Stored items from a collection:

——————————

/-- The entry that a contribution of a region appends (R39, R41). -/
def State.newEntry (s : State) (ix : RegionIx) (offset : Addr) (word : WriteWord) : MergeEntry :=
  let r := s.regions[ix]
  { stamp := s.merge.nextStamp
    addr := s.physical ix offset
    region := ix
    group := r.group
    bank := s.liveBank ix
    epoch := r.group.map fun g => s.groups[g].epoch
    operation := r.operation
    width := r.width
    lanes := contributionLanes r.width word
    count := 1
    pinned := false
    state := .waiting }

/-- A contribution is presented: it joins the youngest entry for its word, or is appended; none when it cannot be taken for want
of a position (R42, R44). -/
def State.contribute (s : State) (ix : RegionIx) (offset : Addr) (word : WriteWord) : Option State :=
  let appended : Option State :=
    if s.merge.queue.length < Config.queueDepth then
      some { s with merge := { s.merge with queue := s.merge.queue ++ [s.newEntry ix offset word], nextStamp := s.merge.nextStamp + 1 } }
    else none
  match youngest s.merge.queue (s.physical ix offset) with
  | none => appended
  | some y =>
    if y.joinable then
      some (s.setQueue (updateEntry s.merge.queue y.stamp fun e => e.join (contributionLanes s.regions[ix].width word)))
    else appended

/-- The last contribution of a LIVE write has been taken: OK is sent, the tag leaves the set, the intake is IDLE, and a pending
flip of the region's group comes to its cut point (R77, R120). -/
def State.finishLiveWrite (s : State) (w : LiveWrite) : State :=
  let answered := ((s.setIntake .idle).closeRecord w.tag).answer { tag := w.tag, status := .ok, data := [] }
  match s.regions[w.region].group with
  | none => answered
  | some g => answered.cutPoint g

/-- The intake presents the word at the position of its LIVE write, and goes on to the next one that is not skipped (R44,
R120). -/
def State.presentWord (s : State) (w : LiveWrite) : State :=
  match w.words[w.position]? with
  | none => s
  | some word =>
    match s.contribute w.region (wordAddr w.offset w.position) word with
    | none => s.setIntake (.liveWrite w true)
    | some taken =>
      match nextMasked w.words (w.position + 1) with
      | some i => taken.setIntake (.liveWrite { w with position := i } false)
      | none => taken.finishLiveWrite w

/-- An open LIVE read is presented: direct, held, or stalled (R57, R59, R61, R121). -/
def State.presentRead (s : State) (r : LiveRead) : State :=
  let first := s.physical r.region r.offset
  let blockers := s.merge.queue.filter fun e => covers first r.length e.addr
  if blockers.isEmpty then (s.setIntake .idle).produce (readWords r.tag first r.length)
  else if s.merge.hold.length < Config.holdDepth then
    { (s.setIntake .idle) with
      merge := {
        queue := s.merge.queue.map fun e => if covers first r.length e.addr then { e with pinned := true } else e
        hold := s.merge.hold ++ [{
          stamp := s.merge.nextStamp, tag := r.tag, first := first, length := r.length
          blockers := blockers.map MergeEntry.stamp, state := .blocked, issued := 0 }]
        nextStamp := s.merge.nextStamp + 1 } }
  else s.setIntake (.liveRead r)

/-! ### The scrub engine (Chapter 5) -/

/-- The scrub engine with a job to go on with: OFFERING when the port is UP, else PAUSED (R100). -/
def PortState.scrubMay (p : PortState) : EngineState :=
  match p with
  | .up => .offering
  | .failed => .paused
  | .recovering _ => .paused

/-- A job for a bank of a region, at its creation (R95, R96). -/
def Region.job (r : Region) (ix : RegionIx) (bank : Bank) : ScrubJob where
  region := ix
  bank := bank
  base := r.bankBase bank
  size := r.spanWords
  pattern := r.patternWord
  cursor := 0
  failed := 0
  firstFailed := none

/-- Jobs are appended at the young end; an IDLE engine takes the first of them up (R97, R98, R100). -/
def State.appendJobs (s : State) (jobs : List ScrubJob) : State :=
  let engine := if s.scrub.engine = .idle && !jobs.isEmpty then s.port.state.scrubMay else s.scrub.engine
  { s with scrub := { engine := engine, jobs := s.scrub.jobs ++ jobs } }

/-- The startup jobs: one for each bank of each enabled region, in ascending region index, bank A first (R98, R160). -/
def startupJobs (regions : Vector Region 16) : List ScrubJob :=
  allRegions.flatMap fun ix =>
    let r := regions[ix]
    if !r.enabled then [] else if r.group.isSome then [r.job ix .a, r.job ix .b] else [r.job ix .a]

/-- The jobs of a RELEASE: one for each enabled region of the group, for the held bank (R86). -/
def releaseJobs (regions : Vector Region 16) (g : GroupIx) (held : Bank) : List ScrubJob :=
  (allRegions.filter fun ix => regions[ix].belongsTo g).map fun ix => regions[ix].job ix held

/-- The address of the word at the cursor (R95). -/
def ScrubJob.cursorAddr (j : ScrubJob) : Addr := wordAddr j.base j.cursor

/-- The job after the write of the word at its cursor has been answered or has failed (R102, R103). -/
def ScrubJob.step (j : ScrubJob) (failed : Bool) : ScrubJob :=
  { j with
    cursor := j.cursor + 1
    failed := if failed then j.failed + 1 else j.failed
    firstFailed := if failed && j.firstFailed.isNone then some j.cursorAddr else j.firstFailed }

/-- The scrub engine reports a completed job to the flip controller (R87): the last job of a CLEANING group takes it to READY. -/
def State.reportJobDone (s : State) (ix : RegionIx) : State :=
  match s.regions[ix].group with
  | none => s
  | some g =>
    if s.groups[g].state = .cleaning && s.scrub.jobs.all (fun j => !(s.regions[j.region].group == some g)) then s.enterReady g else s

/-- A completed job with failed words raises SCRUB_FAULT (R104 step 1, R105). -/
def State.reportFailedWords (s : State) (j : ScrubJob) : State := if j.failed = 0 then s else s.raise (scrubFaultReport j)

/-- A completed job leaves the list, and the jobs behind it move up (R104 steps 2 and 4). -/
def State.dropJob (s : State) (rest : List ScrubJob) : State :=
  { s with scrub := { engine := if rest.isEmpty then .idle else s.port.state.scrubMay, jobs := rest } }

/-- STARTING ends when the job list is empty (R162). -/
def State.judgeStarting (s : State) : State := if s.mode = .starting && s.scrub.jobs.isEmpty then s.endStarting else s

/-- The completion of the active job, with the jobs behind it (R104). -/
def State.completeJob (s : State) (j : ScrubJob) (rest : List ScrubJob) : State :=
  (((s.reportFailedWords j).dropJob rest).reportJobDone j.region).judgeStarting

/-- The response to the issued scrub write has been taken, or it has failed (R102, R103, R104). -/
def State.scrubDone (s : State) (failed : Bool) : State :=
  match s.scrub.jobs with
  | [] => s
  | j :: rest =>
    let next := j.step failed
    if next.cursor = next.size then s.completeJob next rest
    else { s with scrub := { engine := s.port.state.scrubMay, jobs := next :: rest } }

/-- The port enters FAILED with the engine OFFERING: the offer is withdrawn and the engine is PAUSED; the starvation count
becomes 0 (R106, R136). -/
def State.pauseScrub (s : State) : State :=
  { s with
    scrub := { s.scrub with engine := if s.scrub.engine = .offering then .paused else s.scrub.engine }
    port := { s.port with starvation := 0 } }

/-- An outstanding scrub write loses its job (R107, R128). -/
def Outstanding.orphan (o : Outstanding) : Outstanding :=
  match o.owner with
  | .scrubWrite _ => { o with owner := .scrubWrite none }
  | .mergeRead _ => o
  | .mergeWrite _ => o
  | .passRead _ _ => o
  | .passWrite _ _ => o

/-- The job list is discarded (R107, R132). -/
def State.discardJobs (s : State) : State :=
  { s with
    scrub := { engine := .idle, jobs := [] }
    port := { s.port with
      outstanding := s.port.outstanding.map Outstanding.orphan
      starvation := if s.scrub.engine = .offering then 0 else s.port.starvation } }

/-! ### The arbiter (section 7.3) -/

/-- The scrub write standing offered (R130). -/
def State.scrubOffer (s : State) : Option ScrubJob := if s.scrub.engine = .offering then s.scrub.jobs.head? else none

/-- A request that stands before the arbiter (R130). -/
inductive Offer where
  | scrub (j : ScrubJob)
  | writeBack (e : MergeEntry)
  | word (x : PassWord)
  | mergeRead (e : MergeEntry)
  deriving DecidableEq, Repr

/-- The winner at places 2 to 4 (R131). -/
def State.trafficWinner (s : State) : Option Offer :=
  match s.merge.queue.find? MergeEntry.offersWriteBack with
  | some e => some (.writeBack e)
  | none =>
    match s.port.offered with
    | x :: _ => some (.word x)
    | [] => (s.merge.queue.find? s.merge.eligible).map .mergeRead

/-- The winner of the next grant (R131). DESIGN CHOICE (log 27; unsafe): a scrub write takes its place in this order also where a word
of a live read of its bank stands offered, though R58 and R109 say that none does. -/
def State.winner (s : State) : Option Offer :=
  match s.scrubOffer with
  | none => s.trafficWinner
  | some j => if s.port.share - 1 ≤ s.port.starvation then some (.scrub j) else some (s.trafficWinner.getD (.scrub j))

/-- The starvation count after a grant (R132). -/
def State.starvationAfter (s : State) (toScrub : Bool) : Nat :=
  if s.scrub.engine = .offering && !toScrub then s.port.starvation + 1 else 0

/-- The granted request enters the outstanding list with its deadline and goes down the memory link (R128, R131, R134). -/
def State.issue (s : State) (owner : Owner) (a : Addr) (request : MemRequest) (now : Nat) (toScrub : Bool) : State :=
  State.sendDown
    { s with port := { s.port with
        outstanding := s.port.outstanding ++ [{ owner := owner, addr := a, deadline := now + s.port.timeout }]
        starvation := s.starvationAfter toScrub } }
    request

——————————

=== Assignment ===
Go through the data above from its first line and copy each line exactly, stopping once the line with "group := r.group" has been copied.

=== Solution to this exercise ===
/-- The entry that a contribution of a region appends (R39, R41). -/
def State.newEntry (s : State) (ix : RegionIx) (offset : Addr) (word : WriteWord) : MergeEntry :=
  let r := s.regions[ix]
  { stamp := s.merge.nextStamp
    addr := s.physical ix offset
    region := ix
    group := r.group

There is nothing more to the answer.